Water supply: The emptying well
By Margaret Catley-Carlson
Nature international weekly journal of science, 542, 412–413 (23 February 2017) doi:10.1038/542412a
Published online 22 February 2017

The article is Catley-Carlson's review of High and Dry: Meeting the Challenges of the World's Growing Dependence on Groundwater by William M. Alley & Rosemarie Alley
Yale University Press: 2017


It is astonishing to many that lakes and rivers account for less than one-third of 1% of global fresh water. Some 95% of unfrozen fresh water resides unsung and underground, dimly visible at the bottom of a well or gushing from a pump. Big cities such as Buenos Aires and entire countries, including Germany, depend hugely on groundwater. About 70% of it goes into irrigation, accounting for more than half of irrigated agriculture — which in turn provides nearly half of the global food basket. In large parts of India, groundwater is egregiously overdrawn. 


And everywhere, aquifers are poorly measured and managed.
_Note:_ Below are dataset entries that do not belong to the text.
/-- Settles O29: a readout ends whatever its origin, with its request gone or answered. -/
theorem programLinkDown : Obligations.ProgramLinkDown := by
  intro s hup
  refine ⟨_, execProgramLinkDown_up hup, fun hs => ?_, fun hs => ?_⟩
  · rw [State.readoutAbort_idle (s := s.programDown) hs]
    simp [State.programDown, LinkUnit.programDown_eq, RequestQueue.linkDown, cancelHeld, StreamBus.markGap]
  · rw [State.readoutAbort_busy (s := s.programDown) hs, State.readoutEnd_eq]
    have hlink : (s.programDown.readoutGone .aborted).link = s.link.programDown := by
      simp [State.readoutGone, State.programDown, LinkUnit.programDown_eq]
    have hreq : (s.programDown.readoutGone .aborted).requests = s.requests.linkDown .program := rfl
    refine ⟨?_, fun ho hn => ?_, fun r hr hq hro hra => ?_⟩
    · rw [State.complete_eq]
      simp [State.readoutGone, State.programDown, StreamBus.markGap]
    · rw [State.complete_gone (hn.gone hs ho), hlink, hreq]
      simp [LinkUnit.programDown_eq, RequestQueue.linkDown, cancelHeld]
    · have hmem : r ∈ (s.requests.linkDown .program).entries := List.mem_filter.mpr ⟨hr, by simp [hro]⟩
      have hans := State.complete_mem (s := s.programDown.readoutGone .aborted) (hq.linkDown .program) hmem .aborted
        [natWord s.readout.pagesSent, natWord s.readout.pagesFailed]
      rw [hlink, hreq, hra, LinkUnit.programDown_eq] at hans
      simpa [RequestQueue.linkDown, cancelHeld, State.programDown] using hans

end Sys2Proof.Machine
end

section
/-!
RESERVE, RELEASE, UNIT_RESET and POWER_ON (R17, R183, R193 to R195, R201): how a served request ends at its service, and
what the two resets leave.
-/

namespace Sys2Proof.Machine

/-! ## Services that end their request -/

theorem Served.mem {s : State} {c : RequestCode} {e : Entry} (h : Served s c e) : e ∈ s.requests.entries :=
  (State.choice_mem h.1).1

/-- The request being served, as it stands in the queue, is the only one of its arrival number, so what completes is
that request, whatever else its service has changed. -/
theorem Served.complete_ends {s u v : State} {c : RequestCode} {e : Entry} (h : Served s c e)
    (hv : v = { u with requests := { u.requests with entries := (s.activate e.arrival).requests.entries } })
    (hu : u.requests.entries = s.requests.entries) (st : Status) (ws : List Word) :
    Ends u e st ws (v.complete e.arrival st ws) := by
  obtain ⟨hchoice, hcode, hq⟩ := h
  obtain ⟨t, ht, heq, hans⟩ := State.complete_spec (u := v) hq (State.choice_mem hchoice).1 (by rw [hv]) st ws
  rw [ht]
  subst hv
  rw [← hu] at hans
  exact ⟨heq, hans⟩

/-- A request refused at its service (R187). -/
theorem Served.refused {s : State} {c : RequestCode} {e : Entry} (h : Served s c e) (st : Status) :
    Ends s e st [] ((s.activate e.arrival).refuse e st) :=
  h.complete_ends rfl rfl st []

/-! ## RESERVE and RELEASE -/

theorem Entry.short_of_required {e : Entry} (h : e.required = 1) : e.short = true ↔ e.operands = [] := by
  simp [Entry.short, h]

/-- The scope operand is CONFIG for 1, STORE for 2 and none otherwise (R183, R198). -/
theorem Entry.scopeOperand_none {e : Entry} (h : e.required = 1)
    (hbad : e.operands = [] ∨ (field (e.op 0) 7 0 ≠ 1 ∧ field (e.op 0) 7 0 ≠ 2)) : e.scopeOperand = none := by
  unfold Entry.scopeOperand
  split
  · rfl
  · rename_i hs
    obtain ⟨h1, h2⟩ := hbad.resolve_left fun he => hs ((Entry.short_of_required h).mpr he)
    split <;> simp_all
As a result, no scientific consensus exists on the details of this vast and vital source of fresh water — although there is consensus on the fact that we face a worldwide problem.

In High and Dry, hydrologist William Alley and science writer Rosemary Alley encapsulate the crisis in a description of the US High Plains Aquifer, which spans eight states from South Dakota to Texas. “This virtual ocean of groundwater, which accumulated over thousands of years, is being used up in decades,” they write. 

In three ways, the book provides a deep and broad understanding of groundwater use and abuse, mostly in the United States but with some international scope.

First, it abounds in case studies, many centering on grand, polarizing projects. In the early twentieth century, engineer William Mulholland fomented water wars in California by diverting the Owens River to Los Angeles; that process has ultimately led to groundwater pumping in the Owens Valley. Today, Texas tycoon T. Boone Pickens has tried to sell water from the Ogallala Aquifer to municipalities. 

In the mid-1980s, Libyan leader Mu'ammer Gaddafi masterminded the Great Man-Made River, a piping system fed by the Nubian Sandstone Aquifer, to service the country's dry reaches. 

India, the Alleys show, swiftly progressed from famine to food exporting beginning in the 1960s. That astonishing development was driven mostly by private pumps (16 million of them as of 2010) using free electricity to pull water from an ever-lower water table.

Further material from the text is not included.